__Exercise goal__.
Copy all lines below containing "true".

Dataset entries
-- ==== Sys2Proof/Machine/Tiles.lean ====
section
/-!
DEFINITION. Tile data and what one step of a tile task computes from its snapshots (R214 to R252, R71 to R74, R187, R188).
-/

namespace Sys2Proof.Machine

open Sys2Proof

/-! ### Formats -/

/-- FMT codes of R43. -/
def fmtUntyped : BitVec 5 := 0x00
def fmtI8 : BitVec 5 := 0x01
def fmtU8 : BitVec 5 := 0x02
def fmtI16 : BitVec 5 := 0x03
def fmtI32 : BitVec 5 := 0x04
def fmtI64 : BitVec 5 := 0x05
def fmtF32 : BitVec 5 := 0x08
def fmtBf16 : BitVec 5 := 0x09
def fmtF16 : BitVec 5 := 0x0A
def fmtE4 : BitVec 5 := 0x0B
def fmtE5 : BitVec 5 := 0x0C
def fmtN4 : BitVec 5 := 0x10

/-- The format group FL of R241. -/
def isFl (f : BitVec 5) : Bool := f == fmtF32 || f == fmtBf16 || f == fmtF16 || f == fmtE4 || f == fmtE5

/-- The format group IN of R241. -/
def isIn (f : BitVec 5) : Bool := f == fmtI8 || f == fmtU8 || f == fmtI16 || f == fmtI32 || f == fmtI64

/-- The floating-point format of a tag of FL. -/
def fpOfFmt (f : BitVec 5) : FpFmt :=
  if f = fmtF32 then .fp32 else if f = fmtBf16 then .bf16 else if f = fmtF16 then .fp16
  else if f = fmtE4 then .e4m3 else .e5m2

/-- The width in bits of a tag; an untyped tile has the width of its shape. -/
def tagWidth (f : BitVec 5) : Nat := fmtWidth f.toNat

/-- An integer element's value: signed, or unsigned for UINT8. -/
def intElem (f : BitVec 5) (x : Nat) : Int := if f = fmtU8 then (x : Int) else signedOf (tagWidth f) x

/-- An element's exact value in FL or IN. -/
def elemVal (f : BitVec 5) (x : Nat) : Val := if isFl f then valueOf (fpOfFmt f) x else Val.ofInt (intElem f x)

/-- The least and greatest integers of a tag. -/
def intMin (f : BitVec 5) : Int := if f = fmtU8 then 0 else -(2 ^ (tagWidth f - 1) : Int)
def intMax (f : BitVec 5) : Int := if f = fmtU8 then 255 else 2 ^ (tagWidth f - 1) - 1

/-- An exact integer narrowed to a tag: saturated, or modulo 2^width (R242). -/
def intFit (f : BitVec 5) (sat : Bool) (x : Int) : Nat :=
  patternOf (tagWidth f) (if sat then max (intMin f) (min (intMax f) x) else x)

/-! ### Shapes and elements (R32, R218) -/

/-- Element width in bits of an EW code (R32). -/
def Shape.width (sh : Shape) : Nat := 4 <<< sh.ew.toNat

/-- Row bytes of a shape (R33). -/
def Shape.rowBytes (sh : Shape) : Nat := (sh.cols.toNat * sh.width + 7) / 8

/-- Element (i, j) lies inside the shape (R218). -/
def Shape.has (sh : Shape) (i j : Nat) : Bool := decide (i < sh.rows.toNat) && decide (j < sh.cols.toNat)

/-- Element (i, j) of tile n; zero outside the shape (R218). -/
def tileGet (m : List Host.Cell) (n : Nat) (sh : Shape) (i j : Nat) : Nat :=
  if sh.has i j then
    if sh.ew = 0 then
      (memGet m (tileKey n (i * sh.rowBytes + j / 2))).toNat / (if j % 2 = 0 then 1 else 16) % 16
    else memNat m (tileKey n (i * sh.rowBytes + j * (sh.width / 8))) (sh.width / 8)
  else 0

/-- Write element (i, j) of tile n; nothing outside the shape (R218). -/
def tilePut (n : Nat) (sh : Shape) (i j v : Nat) (m : List Host.Cell) : List Host.Cell :=
  if sh.has i j then
    if sh.ew = 0 then
      let k := tileKey n (i * sh.rowBytes + j / 2)
      let old := (memGet m k).toNat
      memSet m k (BitVec.ofNat 8 (if j % 2 = 0 then old / 16 * 16 + v % 16 else v % 16 * 16 + old % 16))
    else memPut m (tileKey n (i * sh.rowBytes + j * (sh.width / 8))) (leBytes (sh.width / 8) v)
  else m

/-- Bit (i, j) of mask k; m0 reads as all-true (R30). -/
def maskGet (m : List Host.Cell) (k i j : Nat) : Bool :=
  if k = 0 then true else (memGet m (maskKey k (64 * i + j / 8))).getLsbD (j % 8)

/-- Write bit (i, j) of mask k; a write to m0 is discarded (R30). -/
def maskPut (k i j : Nat) (v : Bool) (m : List Host.Cell) : List Host.Cell :=
  if k = 0 then m
  else
    let a := maskKey k (64 * i + j / 8)
    let old := memGet m a
    let bit : Byte := 1 <<< (j % 8)
    memSet m a (if v then old ||| bit else old &&& ~~~bit)

/-- Block length of an N4 tile from its tag (R62); 32 where the tag names none. -/
def blockLen (blg : BitVec 3) : Nat := if blg.toNat = 4 then 16 else if blg.toNat = 6 then 64 else 32

/-- Scale byte of the block that holds column j of row i (R61, R62). -/
def scaleGet (m : List Host.Cell) (n : Nat) (sh : Shape) (blg : BitVec 3) (i j : Nat) : Nat :=
  let b := blockLen blg
  (memGet m (scaleKey n (i * ((sh.cols.toNat + b - 1) / b) + j / b))).toNat

/-- The exact value of an element of an N4 tile; +0 outside the shape. -/
def n4Elem (m : List Host.Cell) (n : Nat) (sh : Shape) (blg : BitVec 3) (i j : Nat) : Val :=
  if sh.has i j then n4Value (scaleGet m n sh blg i j) (tileGet m n sh i j) else Val.ofInt 0

/-! ### Conversion between tags (R69, R243) -/

/-- A conversion that is never rounded, so that it takes no LFSR value (R68); one between equal formats is of that kind (DEDUCED, log entry 30). -/
def cvtExact (src tgt : BitVec 5) : Bool :=
  if isIn src || isIn tgt then isIn src && isIn tgt
  else src == tgt || tgt == fmtF32 || ((tgt == fmtF16 || tgt == fmtBf16) && (src == fmtE4 || src == fmtE5))

/-- An exact value rounded or saturated to a target tag. -/
def cvtVal (tgt : BitVec 5) (rm : BitVec 3) (l : BitVec 32) (v : Val) : Nat :=
  if isFl tgt then roundTo (fpOfFmt tgt) rm l v
  else patternOf (tagWidth tgt) (toInt rm l (tgt != fmtU8) (tagWidth tgt) v)

/-- An element converted between tags, and the LFSR after it. -/
def cvtElem (src tgt : BitVec 5) (rm : BitVec 3) (l : BitVec 32) (x : Nat) : Nat × BitVec 32 :=
  if isIn src && isIn tgt then (intFit tgt true (intElem src x), l)
  else (cvtVal tgt rm l (elemVal src x), if cvtExact src tgt then l else lfsrAfter rm l)

/-- The target format of TCVT and TDQ (R243). -/
def cvtTarget (k : BitVec 4) : BitVec 5 :=
  match k.toNat with
  | 0 => fmtI8 | 1 => fmtU8 | 2 => fmtI16 | 3 => fmtI32 | 4 => fmtI64
  | 5 => fmtF32 | 6 => fmtBf16 | 7 => fmtF16 | 8 => fmtE4 | _ => fmtE5

/-! ### One element of a tile-vector result -/

/-- Snapshots of a task by operand: tile number, shape, tag and block-length tag. -/
structure Opnd where
  n : Nat
  sh : Shape
  fmt : BitVec 5
  blg : BitVec 3
  deriving DecidableEq, Repr

/-- Operand k of a task, whose register is n. -/
def Task.opnd (t : Task) (k : Nat) (n : BitVec 4) : Opnd :=
  ⟨n.toNat, t.shapes.getD k ⟨0, 0, 0⟩, t.fmts.getD k 0, t.blgs.getD k 0⟩

/-- Element (i, j) of an operand. -/
def Opnd.get (o : Opnd) (m : List Host.Cell) (i j : Nat) : Nat := tileGet m o.n o.sh i j

/-- One operation of the arithmetic group on elements a, b and the old d (R242). -/
inductive Arith where
  | add
  | sub
  | mul
  | fma
  deriving DecidableEq, Repr

/-- A rounded or integer result in format f, and the LFSR after it (R242). -/
def arithElem (k : Arith) (f : BitVec 5) (rm : BitVec 3) (sat : Bool) (l : BitVec 32) (a b d : Nat) : Nat × BitVec 32 :=
  if isFl f then
    let x := elemVal f a
    let y := elemVal f b
    let v := match k with
      | .add => Val.add (isRd rm) x y
      | .sub => Val.add (isRd rm) x y.negate
      | .mul => Val.mul x y
      | .fma => Val.add (isRd rm) (Val.mul x y) (elemVal f d)
    (roundTo (fpOfFmt f) rm l v, lfsrAfter rm l)
  else
    let x := intElem f a
    let y := intElem f b
    (intFit f sat (match k with
      | .add => x + y
      | .sub => x - y
      | .mul => x * y
      | .fma => x * y + intElem f d), l)

/-- Maximum (or minimum) of two elements (R78, R242). -/
def extreme (mx : Bool) (f : BitVec 5) (a b : Nat) : Nat :=
  if isFl f then
    roundTo (fpOfFmt f) 0 0 (if mx then maxVal (elemVal f a) (elemVal f b) else minVal (elemVal f a) (elemVal f b))
  else if mx then (if intElem f a < intElem f b then b else a)
  else (if intElem f b < intElem f a then b else a)

/-- Element a ranks below element b (R79, R247). Untyped elements rank as unsigned. -/
def elemLt (f : BitVec 5) (a b : Nat) : Bool :=
  if isFl f then rankLt (elemVal f a) (elemVal f b)
  else if f = fmtUntyped then decide (a < b)
  else decide (intElem f a < intElem f b)

/-- A shift of an integer element by an unsigned count (R242). -/
def shiftElem (f : BitVec 5) (left arith : Bool) (a c : Nat) : Nat :=
  let w := tagWidth f
  if left then (if w ≤ c then 0 else (a <<< c) % 2 ^ w)
  else if arith then patternOf w (intElem f a / 2 ^ min c w)
  else (if w ≤ c then 0 else a >>> c)

/-- The comparison of TCMP (R246): UINT8 compares unsigned under the signed conditions too. -/
def cmpElem (f : BitVec 5) (cc : BitVec 4) (a b : Nat) : Bool :=
  if isFl f then fpCond cc.toNat (elemVal f a) (elemVal f b)
  else
    let c := if f = fmtU8 ∧ 2 ≤ cc.toNat ∧ cc.toNat ≤ 5 then cc.toNat + 4 else cc.toNat
    intCond (tagWidth f) c a b

/-- The values of one row or column of an operand, over its extent. -/
def Opnd.line (o : Opnd) (m : List Host.Cell) (col : Bool) (i : Nat) : List Nat :=
  if col then (List.range o.sh.rows.toNat).map fun k => o.get m k i
  else (List.range o.sh.cols.toNat).map fun k => o.get m i k

/-- Both infinities stand among the elements of a line (R75). -/
def bothInf (f : BitVec 5) (xs : List Nat) : Bool :=
  isFl f && (xs.any fun x => elemVal f x == .inf true) && xs.any fun x => elemVal f x == .inf false

/-- TRED of one line: operation 0 sum, 1 maximum, 2 minimum, nodes in format g (R77, R249); NaN where both infinities are among its elements (R75). An empty maximum or minimum in E4M3, which has no infinity, is that format's NaN 0x7F (DESIGN CHOICE, log entry 29). -/
def reduceLine (op : Nat) (f g : BitVec 5) (rm : BitVec 3) (l : BitVec 32) (xs : List Nat) : Nat × BitVec 32 :=
  let node (a b : Nat) (l : BitVec 32) : Nat × BitVec 32 :=
    if op = 0 then arithElem .add g rm true l a b 0 else (extreme (op == 1) g a b, l)
  let leaves := xs.map fun x => if isFl f then roundTo (fpOfFmt g) 0 0 (elemVal f x) else x
  let r := treeFold node 10 leaves l
  match r.1 with
  | x :: _ => (if bothInf f xs then (fpOfFmt g).nan else x, r.2)
  | [] =>
    (if isFl g then roundTo (fpOfFmt g) 0 0 (if op = 0 then Val.ofInt 0 else .inf (op == 1))
     else patternOf (tagWidth g) (if op = 0 then 0 else if op = 1 then intMin g else intMax g), l)

/-- The index TMAXI or TMINI chooses among a line's values (R79). -/
def chooseIdx (mx : Bool) (f : BitVec 5) : List Nat → Nat → Option (Nat × Nat) → Option (Nat × Nat)
  | [], _, best => best
  | x :: t, k, best =>
    let isNan (y : Nat) : Bool := isFl f && (elemVal f y).isNaN
    let better : Bool := match best with
      | none => true
      | some (b, _) => if mx then elemLt f b x
        else (isNan b && !isNan x) || (!isNan b && !isNan x && elemLt f x b)
    chooseIdx mx f t (k + 1) (if better then some (x, k) else best)

/-- A value as it is written by TMAXI and TMINI: a NaN is canonical. -/
def canonElem (f : BitVec 5) (x : Nat) : Nat := if isFl f ∧ (elemVal f x).isNaN then (fpOfFmt f).nan else x

/-- The result of a tile-vector instruction for destination element (i, j), from the memory before the step: its bits, or nothing where the element is not written (R242 to R251). A square root of SFT to a format narrower than FP32 under SR takes two LFSR values, its own and the conversion's (DEDUCED, log entry 31). -/
def vecElem (t : Task) (m : List Host.Cell) (l : BitVec 32) (i j : Nat) : Option Nat × BitVec 32 :=
  let two (d a b : BitVec 4) (f : Opnd → Opnd → Opnd → Option Nat × BitVec 32) : Option Nat × BitVec 32 :=
    f (t.opnd 0 d) (t.opnd 1 a) (t.opnd 2 b)
  let arith (k : Arith) (d a b : BitVec 4) (v : Bool) (rm : BitVec 3) : Option Nat × BitVec 32 :=
    two d a b fun od oa ob =>
      let r := arithElem k oa.fmt rm v l (oa.get m i j) (ob.get m i j) (od.get m i j)
      (some r.1, r.2)
  let bin (d a b : BitVec 4) (f : BitVec 5 → Nat → Nat → Nat) : Option Nat × BitVec 32 :=
    two d a b fun _ oa ob => (some (f oa.fmt (oa.get m i j) (ob.get m i j)), l)
  match t.instr with
  | .tadd _ d a b _ v r => arith .add d a b v r
  | .tsub _ d a b _ v r => arith .sub d a b v r
  | .tmul _ d a b _ v r => arith .mul d a b v r
  | .tfma _ d a b _ v r => arith .fma d a b v r
  | .tmax _ d a b _ => bin d a b fun f x y => extreme true f x y
  | .tmin _ d a b _ => bin d a b fun f x y => extreme false f x y
  | .tabs _ d a _ => bin d a a fun f x _ =>
      if isFl f then roundTo (fpOfFmt f) 0 0 (elemVal f x).abs else intFit f true (intElem f x).natAbs
  | .tneg _ d a _ => bin d a a fun f x _ =>
      if isFl f then roundTo (fpOfFmt f) 0 0 (elemVal f x).negate else intFit f true (-(intElem f x))
  | .tand _ d a b _ => bin d a b fun _ x y => x &&& y
  | .tor _ d a b _ => bin d a b fun _ x y => x ||| y
  | .txor _ d a b _ => bin d a b fun _ x y => x ^^^ y
  | .tshl _ d a b _ => bin d a b fun f x y => shiftElem f true false x y
  | .tshr _ d a b _ k => bin d a b fun f x y => shiftElem f false k x y
  | .tmov _ d a _ => bin d a a fun _ x _ => x
  | .tfill .. => (some 0, l)
  | .tcvt _ d a k _ r => two d a a fun _ oa _ =>
      let x := cvtElem oa.fmt (cvtTarget k) r l (oa.get m i j)
      (some x.1, x.2)
  | .tdq _ d a k _ r => two d a a fun _ oa _ =>
      (some (cvtVal (cvtTarget k) r l (n4Elem m oa.n oa.sh oa.blg i j)),
       if cvtTarget k = fmtF32 then l else lfsrAfter r l)
  | .tscl _ d a b _ v r => two d a b fun _ oa ob =>
      let x := arithElem .mul oa.fmt r false l (oa.get m i j) (if v then ob.get m 0 j else ob.get m i 0) 0
      (some x.1, x.2)
  | .tsel _ d a b k => two d a b fun _ oa ob =>
      (some (if maskGet m k.toNat i j then oa.get m i j else ob.get m i j), l)
  | .tbc _ d a _ c => two d a a fun _ oa _ => (some (if c then oa.get m i 0 else oa.get m 0 j), l)
  | .ttr _ d a _ => two d a a fun _ oa _ => (some (oa.get m j i), l)
  | .tslc _ d a b _ => two d a b fun _ oa ob => (some (oa.get m (ob.get m 0 0 + i) (ob.get m 0 1 + j)), l)
  | .tidx _ d _ c => (some ((if c then i else j) % 2 ^ (t.opnd 0 d).sh.width), l)
  | .mcnt _ d k _ =>
      if j = 0 then (some (((List.range (t.opnd 0 d).sh.cols.toNat).filter fun x => maskGet m k.toNat i x).length), l)
      else (none, l)
  | .tredSum _ d a c _ r => two d a a fun od oa _ =>
      if (if c then i = 0 ∧ j < oa.sh.cols.toNat else j = 0 ∧ i < oa.sh.rows.toNat) then
        let x := reduceLine 0 oa.fmt od.fmt r l (oa.line m c (if c then j else i))
        (some x.1, x.2)
      else (none, l)
  | .tredMax _ d a c _ r => two d a a fun od oa _ =>
      if (if c then i = 0 ∧ j < oa.sh.cols.toNat else j = 0 ∧ i < oa.sh.rows.toNat) then
        let x := reduceLine 1 oa.fmt od.fmt r l (oa.line m c (if c then j else i))
        (some x.1, x.2)
      else (none, l)
  | .tredMin _ d a c _ r => two d a a fun od oa _ =>
      if (if c then i = 0 ∧ j < oa.sh.cols.toNat else j = 0 ∧ i < oa.sh.rows.toNat) then
        let x := reduceLine 2 oa.fmt od.fmt r l (oa.line m c (if c then j else i))
        (some x.1, x.2)
      else (none, l)
  | .sft _ d a r fn => two d a a fun od oa _ =>
      let x := BitVec.ofNat 32 (roundTo .fp32 0 0 (elemVal oa.fmt (oa.get m i j)))
      let y := sfu fn r l x
      let l1 := if fn.toNat = 4 then lfsrAfter r l else l
      let z := cvtElem fmtF32 od.fmt r l1 y.toNat
      (some z.1, z.2)
  | _ => (none, l)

__Response area__.
/-- Bit (i, j) of mask k; m0 reads as all-true (R30). -/
  if k = 0 then true else (memGet m (maskKey k (64 * i + j / 8))).getLsbD (j % 8)
  if isIn src && isIn tgt then (intFit tgt true (intElem src x), l)
  isFl f && (xs.any fun x => elemVal f x == .inf true) && xs.any fun x => elemVal f x == .inf false
    if op = 0 then arithElem .add g rm true l a b 0 else (extreme (op == 1) g a b, l)
      | none => true
  | .tmax _ d a b _ => bin d a b fun f x y => extreme true f x y
      if isFl f then roundTo (fpOfFmt f) 0 0 (elemVal f x).abs else intFit f true (intElem f x).natAbs
      if isFl f then roundTo (fpOfFmt f) 0 0 (elemVal f x).negate else intFit f true (-(intElem f x))
  | .tshl _ d a b _ => bin d a b fun f x y => shiftElem f true false x y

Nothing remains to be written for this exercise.